3. Backtrack to the "p4 fixes -j" call. If the same changelist number is returned again, there is a serious Perforce error and the P4DTI should report it. If it is not, we have hit this race condition and may proceed once more with replicating the fix records for this job.
Solutions 1 and 2 have the problem that a change in the defect tracker issue before the next poll will cause the fix record for the new changelist number to be deleted (because of the "defect tracker wins" policy).
How foundcustomer
Evidence<http://info.ravenbrook.com/mail/2001/08/20/22-27-38/0.txt>
Observed in1.1.1
Test procedure<http://www.ravenbrook.com/project/p4dti/master/test/test_p4dti.py>, section 13
Created byNick Barnes
Created on2001-08-21 16:11:53
Last modified byNick Barnes
Last modified on2002-04-09 11:35:23
History2001-08-21 NB Created.
2001-10-03 GDR Fixed with solution 3 in migration branch in which the customer was experiencing the defect.

Fixes

Change Effect Date User Description
22964 closed 2001-10-04 15:49:00 Gareth Rees Merged Bugzilla migration branch back to master sources. This adds migration algorithms to the replicator, and support for migration from Perforce to Bugzilla.

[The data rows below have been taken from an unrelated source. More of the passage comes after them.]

/-! ## modVale -/

@[simp] theorem State.modVale_core (s : State) (v : Nat) (f : Vale → Vale) : (s.modVale v f).core = s.core := rfl
@[simp] theorem State.modVale_done (s : State) (v : Nat) (f : Vale → Vale) : (s.modVale v f).done = s.done := rfl
@[simp] theorem State.modVale_todo (s : State) (v : Nat) (f : Vale → Vale) : (s.modVale v f).todo = s.todo := rfl
@[simp] theorem State.modVale_turn (s : State) (v : Nat) (f : Vale → Vale) : (s.modVale v f).turn = s.turn := rfl
@[simp] theorem State.modVale_cycle (s : State) (v : Nat) (f : Vale → Vale) : (s.modVale v f).cycle = s.cycle := rfl
@[simp] theorem State.modVale_choice (s : State) (v : Nat) (f : Vale → Vale) : (s.modVale v f).choice = s.choice := rfl
@[simp] theorem State.modVale_nextId (s : State) (v : Nat) (f : Vale → Vale) : (s.modVale v f).nextId = s.nextId := rfl
@[simp] theorem State.modVale_mem (s : State) (v : Nat) (f : Vale → Vale) : (s.modVale v f).mem = s.mem := rfl
@[simp] theorem State.modVale_hist (s : State) (v : Nat) (f : Vale → Vale) : (s.modVale v f).hist = s.hist := rfl
@[simp] theorem State.modVale_base (s : State) (v : Nat) (f : Vale → Vale) : (s.modVale v f).base = s.base := rfl
@[simp] theorem State.modVale_binds (s : State) (v : Nat) (f : Vale → Vale) : (s.modVale v f).binds = s.binds := rfl
@[simp] theorem State.modVale_reads (s : State) (v : Nat) (f : Vale → Vale) : (s.modVale v f).reads = s.reads := rfl
@[simp] theorem State.modVale_walks (s : State) (v : Nat) (f : Vale → Vale) : (s.modVale v f).walks = s.walks := rfl
@[simp] theorem State.modVale_moves (s : State) (v : Nat) (f : Vale → Vale) : (s.modVale v f).moves = s.moves := rfl
@[simp] theorem State.modVale_vfs (s : State) (v : Nat) (f : Vale → Vale) : (s.modVale v f).vfs = s.vfs := rfl
@[simp] theorem State.modVale_objs (s : State) (v : Nat) (f : Vale → Vale) : (s.modVale v f).objs = s.objs := rfl
@[simp] theorem State.modVale_outbox (s : State) (v : Nat) (f : Vale → Vale) : (s.modVale v f).outbox = s.outbox := rfl
@[simp] theorem State.modVale_updates (s : State) (v : Nat) (f : Vale → Vale) : (s.modVale v f).updates = s.updates := rfl
@[simp] theorem State.modVale_syncs (s : State) (v : Nat) (f : Vale → Vale) : (s.modVale v f).syncs = s.syncs := rfl
@[simp] theorem State.modVale_names (s : State) (v : Nat) (f : Vale → Vale) : (s.modVale v f).names = s.names := rfl
@[simp] theorem State.modVale_handles (s : State) (v : Nat) (f : Vale → Vale) : (s.modVale v f).handles = s.handles := rfl
@[simp] theorem State.modVale_staged (s : State) (v : Nat) (f : Vale → Vale) : (s.modVale v f).staged = s.staged := rfl
@[simp] theorem State.modVale_reclaims (s : State) (v : Nat) (f : Vale → Vale) : (s.modVale v f).reclaims = s.reclaims := rfl
@[simp] theorem State.modVale_exports (s : State) (v : Nat) (f : Vale → Vale) : (s.modVale v f).exports = s.exports := rfl
@[simp] theorem State.modVale_copies (s : State) (v : Nat) (f : Vale → Vale) : (s.modVale v f).copies = s.copies := rfl
@[simp] theorem State.modVale_alerts (s : State) (v : Nat) (f : Vale → Vale) : (s.modVale v f).alerts = s.alerts := rfl
@[simp] theorem State.modVale_seqs (s : State) (v : Nat) (f : Vale → Vale) : (s.modVale v f).seqs = s.seqs := rfl
@[simp] theorem State.modVale_flaws (s : State) (v : Nat) (f : Vale → Vale) : (s.modVale v f).flaws = s.flaws := rfl
@[simp] theorem State.modVale_bad (s : State) (v : Nat) (f : Vale → Vale) : (s.modVale v f).bad = s.bad := rfl
@[simp] theorem State.modVale_soft (s : State) (v : Nat) (f : Vale → Vale) : (s.modVale v f).soft = s.soft := rfl
@[simp] theorem State.modVale_fixed (s : State) (v : Nat) (f : Vale → Vale) : (s.modVale v f).fixed = s.fixed := rfl
@[simp] theorem State.modVale_timer (s : State) (v : Nat) (f : Vale → Vale) : (s.modVale v f).timer = s.timer := rfl
@[simp] theorem State.modVale_domains (s : State) (v : Nat) (f : Vale → Vale) : (s.modVale v f).domains = s.domains := rfl
@[simp] theorem State.modVale_ticks (s : State) (v : Nat) (f : Vale → Vale) : (s.modVale v f).ticks = s.ticks := rfl
@[simp] theorem State.modVale_bugles (s : State) (v : Nat) (f : Vale → Vale) : (s.modVale v f).bugles = s.bugles := rfl
@[simp] theorem State.modVale_cmds (s : State) (v : Nat) (f : Vale → Vale) : (s.modVale v f).cmds = s.cmds := rfl
@[simp] theorem State.modVale_colls (s : State) (v : Nat) (f : Vale → Vale) : (s.modVale v f).colls = s.colls := rfl
@[simp] theorem State.modVale_openws (s : State) (v : Nat) (f : Vale → Vale) : (s.modVale v f).openws = s.openws := rfl
@[simp] theorem State.modVale_voids (s : State) (v : Nat) (f : Vale → Vale) : (s.modVale v f).voids = s.voids := rfl
@[simp] theorem State.modVale_frees (s : State) (v : Nat) (f : Vale → Vale) : (s.modVale v f).frees = s.frees := rfl
@[simp] theorem State.modVale_hosts (s : State) (v : Nat) (f : Vale → Vale) : (s.modVale v f).hosts = s.hosts := rfl
@[simp] theorem State.modVale_ctl (s : State) (v : Nat) (f : Vale → Vale) : (s.modVale v f).ctl = s.ctl := rfl
@[simp] theorem State.modVale_disp (s : State) (v : Nat) (f : Vale → Vale) : (s.modVale v f).disp = s.disp := rfl
@[simp] theorem State.modVale_books (s : State) (v : Nat) (f : Vale → Vale) : (s.modVale v f).books = s.books := rfl
@[simp] theorem State.modVale_plat (s : State) (v : Nat) (f : Vale → Vale) : (s.modVale v f).plat = s.plat := rfl
@[simp] theorem State.modVale_inputs (s : State) (v : Nat) (f : Vale → Vale) : (s.modVale v f).inputs = s.inputs := rfl

/-! ## tick -/

@[simp] theorem State.tick_core (s : State)  : (s.tick).core = s.core := rfl
@[simp] theorem State.tick_done (s : State)  : (s.tick).done = s.done := rfl
@[simp] theorem State.tick_todo (s : State)  : (s.tick).todo = s.todo := rfl
@[simp] theorem State.tick_turn (s : State)  : (s.tick).turn = s.turn := rfl
@[simp] theorem State.tick_cycle (s : State)  : (s.tick).cycle = s.cycle := rfl
@[simp] theorem State.tick_nextId (s : State)  : (s.tick).nextId = s.nextId := rfl
@[simp] theorem State.tick_mem (s : State)  : (s.tick).mem = s.mem := rfl
@[simp] theorem State.tick_hist (s : State)  : (s.tick).hist = s.hist := rfl
@[simp] theorem State.tick_base (s : State)  : (s.tick).base = s.base := rfl
@[simp] theorem State.tick_binds (s : State)  : (s.tick).binds = s.binds := rfl
@[simp] theorem State.tick_reads (s : State)  : (s.tick).reads = s.reads := rfl
@[simp] theorem State.tick_walks (s : State)  : (s.tick).walks = s.walks := rfl
@[simp] theorem State.tick_moves (s : State)  : (s.tick).moves = s.moves := rfl
@[simp] theorem State.tick_vfs (s : State)  : (s.tick).vfs = s.vfs := rfl
@[simp] theorem State.tick_vales (s : State)  : (s.tick).vales = s.vales := rfl
@[simp] theorem State.tick_objs (s : State)  : (s.tick).objs = s.objs := rfl
@[simp] theorem State.tick_outbox (s : State)  : (s.tick).outbox = s.outbox := rfl
@[simp] theorem State.tick_updates (s : State)  : (s.tick).updates = s.updates := rfl
@[simp] theorem State.tick_syncs (s : State)  : (s.tick).syncs = s.syncs := rfl
@[simp] theorem State.tick_names (s : State)  : (s.tick).names = s.names := rfl
@[simp] theorem State.tick_handles (s : State)  : (s.tick).handles = s.handles := rfl
@[simp] theorem State.tick_staged (s : State)  : (s.tick).staged = s.staged := rfl
@[simp] theorem State.tick_reclaims (s : State)  : (s.tick).reclaims = s.reclaims := rfl
@[simp] theorem State.tick_exports (s : State)  : (s.tick).exports = s.exports := rfl
@[simp] theorem State.tick_copies (s : State)  : (s.tick).copies = s.copies := rfl
@[simp] theorem State.tick_alerts (s : State)  : (s.tick).alerts = s.alerts := rfl
@[simp] theorem State.tick_seqs (s : State)  : (s.tick).seqs = s.seqs := rfl
@[simp] theorem State.tick_flaws (s : State)  : (s.tick).flaws = s.flaws := rfl
@[simp] theorem State.tick_bad (s : State)  : (s.tick).bad = s.bad := rfl
@[simp] theorem State.tick_soft (s : State)  : (s.tick).soft = s.soft := rfl
@[simp] theorem State.tick_fixed (s : State)  : (s.tick).fixed = s.fixed := rfl
@[simp] theorem State.tick_timer (s : State)  : (s.tick).timer = s.timer := rfl
@[simp] theorem State.tick_domains (s : State)  : (s.tick).domains = s.domains := rfl
@[simp] theorem State.tick_ticks (s : State)  : (s.tick).ticks = s.ticks := rfl
@[simp] theorem State.tick_bugles (s : State)  : (s.tick).bugles = s.bugles := rfl
@[simp] theorem State.tick_cmds (s : State)  : (s.tick).cmds = s.cmds := rfl
@[simp] theorem State.tick_colls (s : State)  : (s.tick).colls = s.colls := rfl
@[simp] theorem State.tick_openws (s : State)  : (s.tick).openws = s.openws := rfl
@[simp] theorem State.tick_voids (s : State)  : (s.tick).voids = s.voids := rfl
@[simp] theorem State.tick_frees (s : State)  : (s.tick).frees = s.frees := rfl
@[simp] theorem State.tick_hosts (s : State)  : (s.tick).hosts = s.hosts := rfl
@[simp] theorem State.tick_ctl (s : State)  : (s.tick).ctl = s.ctl := rfl
@[simp] theorem State.tick_disp (s : State)  : (s.tick).disp = s.disp := rfl
@[simp] theorem State.tick_books (s : State)  : (s.tick).books = s.books := rfl
@[simp] theorem State.tick_plat (s : State)  : (s.tick).plat = s.plat := rfl
@[simp] theorem State.tick_inputs (s : State)  : (s.tick).inputs = s.inputs := rfl

/-! ## alert -/

@[simp] theorem State.alert_core (s : State) (src kind : Nat) (ps : List Nat) : (s.alert src kind ps).core = s.core := rfl
@[simp] theorem State.alert_done (s : State) (src kind : Nat) (ps : List Nat) : (s.alert src kind ps).done = s.done := rfl
@[simp] theorem State.alert_todo (s : State) (src kind : Nat) (ps : List Nat) : (s.alert src kind ps).todo = s.todo := rfl
@[simp] theorem State.alert_turn (s : State) (src kind : Nat) (ps : List Nat) : (s.alert src kind ps).turn = s.turn := rfl
@[simp] theorem State.alert_cycle (s : State) (src kind : Nat) (ps : List Nat) : (s.alert src kind ps).cycle = s.cycle := rfl
@[simp] theorem State.alert_choice (s : State) (src kind : Nat) (ps : List Nat) : (s.alert src kind ps).choice = s.choice := rfl
@[simp] theorem State.alert_nextId (s : State) (src kind : Nat) (ps : List Nat) : (s.alert src kind ps).nextId = s.nextId := rfl
@[simp] theorem State.alert_mem (s : State) (src kind : Nat) (ps : List Nat) : (s.alert src kind ps).mem = s.mem := rfl
@[simp] theorem State.alert_hist (s : State) (src kind : Nat) (ps : List Nat) : (s.alert src kind ps).hist = s.hist := rfl
@[simp] theorem State.alert_base (s : State) (src kind : Nat) (ps : List Nat) : (s.alert src kind ps).base = s.base := rfl
@[simp] theorem State.alert_binds (s : State) (src kind : Nat) (ps : List Nat) : (s.alert src kind ps).binds = s.binds := rfl
@[simp] theorem State.alert_reads (s : State) (src kind : Nat) (ps : List Nat) : (s.alert src kind ps).reads = s.reads := rfl
@[simp] theorem State.alert_walks (s : State) (src kind : Nat) (ps : List Nat) : (s.alert src kind ps).walks = s.walks := rfl
@[simp] theorem State.alert_moves (s : State) (src kind : Nat) (ps : List Nat) : (s.alert src kind ps).moves = s.moves := rfl
@[simp] theorem State.alert_vfs (s : State) (src kind : Nat) (ps : List Nat) : (s.alert src kind ps).vfs = s.vfs := rfl
@[simp] theorem State.alert_vales (s : State) (src kind : Nat) (ps : List Nat) : (s.alert src kind ps).vales = s.vales := rfl
@[simp] theorem State.alert_objs (s : State) (src kind : Nat) (ps : List Nat) : (s.alert src kind ps).objs = s.objs := rfl
@[simp] theorem State.alert_outbox (s : State) (src kind : Nat) (ps : List Nat) : (s.alert src kind ps).outbox = s.outbox := rfl
@[simp] theorem State.alert_updates (s : State) (src kind : Nat) (ps : List Nat) : (s.alert src kind ps).updates = s.updates := rfl
@[simp] theorem State.alert_syncs (s : State) (src kind : Nat) (ps : List Nat) : (s.alert src kind ps).syncs = s.syncs := rfl
@[simp] theorem State.alert_names (s : State) (src kind : Nat) (ps : List Nat) : (s.alert src kind ps).names = s.names := rfl
@[simp] theorem State.alert_handles (s : State) (src kind : Nat) (ps : List Nat) : (s.alert src kind ps).handles = s.handles := rfl
@[simp] theorem State.alert_staged (s : State) (src kind : Nat) (ps : List Nat) : (s.alert src kind ps).staged = s.staged := rfl
@[simp] theorem State.alert_reclaims (s : State) (src kind : Nat) (ps : List Nat) : (s.alert src kind ps).reclaims = s.reclaims := rfl
@[simp] theorem State.alert_exports (s : State) (src kind : Nat) (ps : List Nat) : (s.alert src kind ps).exports = s.exports := rfl
@[simp] theorem State.alert_copies (s : State) (src kind : Nat) (ps : List Nat) : (s.alert src kind ps).copies = s.copies := rfl
@[simp] theorem State.alert_seqs (s : State) (src kind : Nat) (ps : List Nat) : (s.alert src kind ps).seqs = s.seqs := rfl
@[simp] theorem State.alert_flaws (s : State) (src kind : Nat) (ps : List Nat) : (s.alert src kind ps).flaws = s.flaws := rfl
@[simp] theorem State.alert_bad (s : State) (src kind : Nat) (ps : List Nat) : (s.alert src kind ps).bad = s.bad := rfl
@[simp] theorem State.alert_soft (s : State) (src kind : Nat) (ps : List Nat) : (s.alert src kind ps).soft = s.soft := rfl
@[simp] theorem State.alert_fixed (s : State) (src kind : Nat) (ps : List Nat) : (s.alert src kind ps).fixed = s.fixed := rfl
@[simp] theorem State.alert_timer (s : State) (src kind : Nat) (ps : List Nat) : (s.alert src kind ps).timer = s.timer := rfl
@[simp] theorem State.alert_domains (s : State) (src kind : Nat) (ps : List Nat) : (s.alert src kind ps).domains = s.domains := rfl
@[simp] theorem State.alert_ticks (s : State) (src kind : Nat) (ps : List Nat) : (s.alert src kind ps).ticks = s.ticks := rfl
@[simp] theorem State.alert_bugles (s : State) (src kind : Nat) (ps : List Nat) : (s.alert src kind ps).bugles = s.bugles := rfl
@[simp] theorem State.alert_cmds (s : State) (src kind : Nat) (ps : List Nat) : (s.alert src kind ps).cmds = s.cmds := rfl
@[simp] theorem State.alert_colls (s : State) (src kind : Nat) (ps : List Nat) : (s.alert src kind ps).colls = s.colls := rfl
@[simp] theorem State.alert_openws (s : State) (src kind : Nat) (ps : List Nat) : (s.alert src kind ps).openws = s.openws := rfl
@[simp] theorem State.alert_voids (s : State) (src kind : Nat) (ps : List Nat) : (s.alert src kind ps).voids = s.voids := rfl
@[simp] theorem State.alert_frees (s : State) (src kind : Nat) (ps : List Nat) : (s.alert src kind ps).frees = s.frees := rfl
@[simp] theorem State.alert_hosts (s : State) (src kind : Nat) (ps : List Nat) : (s.alert src kind ps).hosts = s.hosts := rfl
@[simp] theorem State.alert_ctl (s : State) (src kind : Nat) (ps : List Nat) : (s.alert src kind ps).ctl = s.ctl := rfl
@[simp] theorem State.alert_disp (s : State) (src kind : Nat) (ps : List Nat) : (s.alert src kind ps).disp = s.disp := rfl
@[simp] theorem State.alert_books (s : State) (src kind : Nat) (ps : List Nat) : (s.alert src kind ps).books = s.books := rfl
@[simp] theorem State.alert_plat (s : State) (src kind : Nat) (ps : List Nat) : (s.alert src kind ps).plat = s.plat := rfl
@[simp] theorem State.alert_inputs (s : State) (src kind : Nat) (ps : List Nat) : (s.alert src kind ps).inputs = s.inputs := rfl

Moved config.py from the migration branch (which had the configuration for Xebeo) to test/config_xebeo.py so that it doesn't conflict with the real config.py.
The P4DTI unit tests call start_logger() explicitly, because replicator.init() no longer does so.
The catalag use test ignores all whitespace differences (not just different numbers of spaces) when comparing messages.
22917 open 2001-10-03 15:36:36 Gareth Rees Handle renumbered changelist race condition during replication of fixes from Perforce to the defect tracker.